If I had to choose my favorite lure of all time, it would probably be a plastic surface frog.

If I had to choose my favorite lure of all time, it would probably be a plastic surface frog. And while serious fisherman talk about football season being the best time of year for frog fishin’, I think that as long as the water temp is above the mid 50s, there’s hardly a bad time of year to cast a plastic frog – and right now in the middle of summer is one of the very best.

Aquatic vegetation is reaching its peak growth in summer, and a plastic frog with a pointed nose is the ultimate tool for catching a largemouth out of thick matted vegetation.

But, even if your favorite place to fish doesn’t have matted vegetation or lily pads, a surface frog with a concave nose like the Booyah Poppin’ Pad Crasher, that’s designed for ‘popping’ across the surface, is an awesome choice anywhere you have shade. The bright, smokin’ hot, sunny days of summer create shadows and shade around boat docks, and beneath overhanging limbs along the shoreline, and a frog is a great way to get bass to rise up and eat from those cool dark places even in the middle of a hot summer day.

If I had to pick one color of frog it would be black. Simply because it does a great job in a variety of light conditions of creating a silhouette the bass can see, whether it’s through matted vegetation or in the dark shadows of a shady shoreline. Yellow and green frogs are also among my top picks because they serve the dual purpose of mimicking not only frogs, but also the bream (sunfish) that are often present around vegetation.

I’ll give you one tip. Don’t be afraid to grab a pair of scissors and do a little barber work on the long strands of rubber that serve as the plastic frog’s legs. If I’m fishing the concave-faced popping frog in more open water or around laydowns or branches, I’ll trim about ½” off one leg, and 1 ½” off the other leg, and that’ll make it walk side-to-side across the surface.

On the pointed nose frogs I use in heavy vegetation, I’ll cut as much as 2” off each leg, because often times the bass will miss the bait as they smash through the matted hydrilla to get it. But with the legs trimmed way up, they’re more likely to get nothing but the body and the hooks.

As far as the tackle I use with my frogs, I like a heavy action rod like the 7’ 3” model made by a company called 13 Fishing. I pair it with a fast reel with at least a 7.0:1 gear ratio, and spool it with 50-pound braid.
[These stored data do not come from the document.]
-- ==== Sys2Proof/Machine/Matrix.lean ====
section
/-! DEFINITION. The matrix control core's instructions (R348 to R362), the operation queue and the matrix unit (R353,
R363), operands and outliers (R106, R107, R355 to R357), line sums (R141) and banks (R84 to R86). -/

namespace Sys2Proof.Machine
open Sys2Proof

/-! ### Formats -/

/-- Elements of a K line; 0 for a format that is no matrix format (R355). -/
def lineLen (fmt : Nat) : Nat :=
  match fmt with
  | 0x05 | 0x06 => 64
  | 0x00 | 0x01 | 0x08 | 0x09 | 0x0A | 0x0B => 128
  | 0x0C => 256
  | _ => 0

/-- The binary format of a tensor format code (R120). -/
def tensorFp : Nat → FpFmt
  | 0x05 => bf16
  | 0x06 => fp16
  | 0x08 => e4m3
  | 0x09 => e5m2
  | 0x0A => e3m2
  | 0x0B => e2m3
  | 0x0C => e2m1
  | _ => fp32

/-- The value of an element with its block scale, if it has one (R121, R130, R131). -/
def elemVal (fmt : Nat) (scale : Option Nat) (code : Nat) : Val :=
  let sg : Int := if code < 128 then code else (code : Int) - 256
  match scale with
  | some 0xFF => .nan false
  | none => if fmt == 0 then fracOf sg 1 false else if fmt == 1 then fracOf code 1 false else (tensorFp fmt).val code
  | some e =>
    if fmt == 0 then (fracOf sg 1 false).shift ((e : Int) - 133)
    else ((tensorFp fmt).val code).shift ((e : Int) - 127)

/-! ### Line sums (R141) -/

/-- A product: NaN where an operand is one. -/
def lineProduct (a b : Val) : Val := if a.isNan || b.isNan then .nan false else (mulVal a b).1

/-- The sum of finite values, exactly; every denominator is a power of two. -/
def exactSum (vs : List Val) : Val :=
  let den := vs.foldl (fun d v => match v with | .fin _ _ e => max d e | _ => d) 1
  fracOf ((vs.map (fun v => match v with | .fin s n d => signed s (n * (den / d)) | _ => 0)).sum) den false

/-- The value of a line, rounded once to FP32. -/
def lineValue (ps : List Val) : Nat :=
  let up := ps.any (fun v => v.isInf && !v.sign)
  let down := ps.any (fun v => v.isInf && v.sign)
  if ps.any Val.isNan || (up && down) then fp32.nanCode
  else if up then 0x7F800000
  else if down then 0xFF800000
  else (fp32.deliver .rne false (exactSum ps)).1

/-- Element `i` of a tile. -/
def Cluster.tileAt (c : Cluster) (tile i : Nat) : Word32 := c.acc.look 0 (tile * 4096 + i)

/-- Write every element of a tile. -/
def Cluster.setTile (c : Cluster) (tile : Nat) (f : Nat → Word32) : Cluster :=
  let lo := tile * 4096
  { c with acc := c.acc.filter (fun e => e.1 < lo) ++ (List.range 4096).map (fun i => (lo + i, f i)) ++
                  c.acc.filter (fun e => lo + 4096 ≤ e.1) }

/-- A tile of +0.0 with its poison bit clear (R359). -/
def Cluster.zeroTile (c : Cluster) (tile : Nat) : Cluster :=
  { c with acc := c.acc.filter (fun e => e.1 < tile * 4096 || tile * 4096 + 4096 ≤ e.1), tilePsn := setDel c.tilePsn tile }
Braided line will not only allow you to cast a long distance, but mostly, braid offers you the strength necessary to pull fish from thick vegetation and wood where frogs are most effective.

In reality, I’m spending as much time in the basement of the University of Auburn library this summer studying to pass a class called Fundamentals of Electrical and Computer Engineering, as I am frog fishing at places like Lake Guntersville. This class deals with second order circuits, conductors and capacitors. No, it’s not much fun. In fact, it’s not even in the same universe of fun that catching a giant bass on a topwater frog is.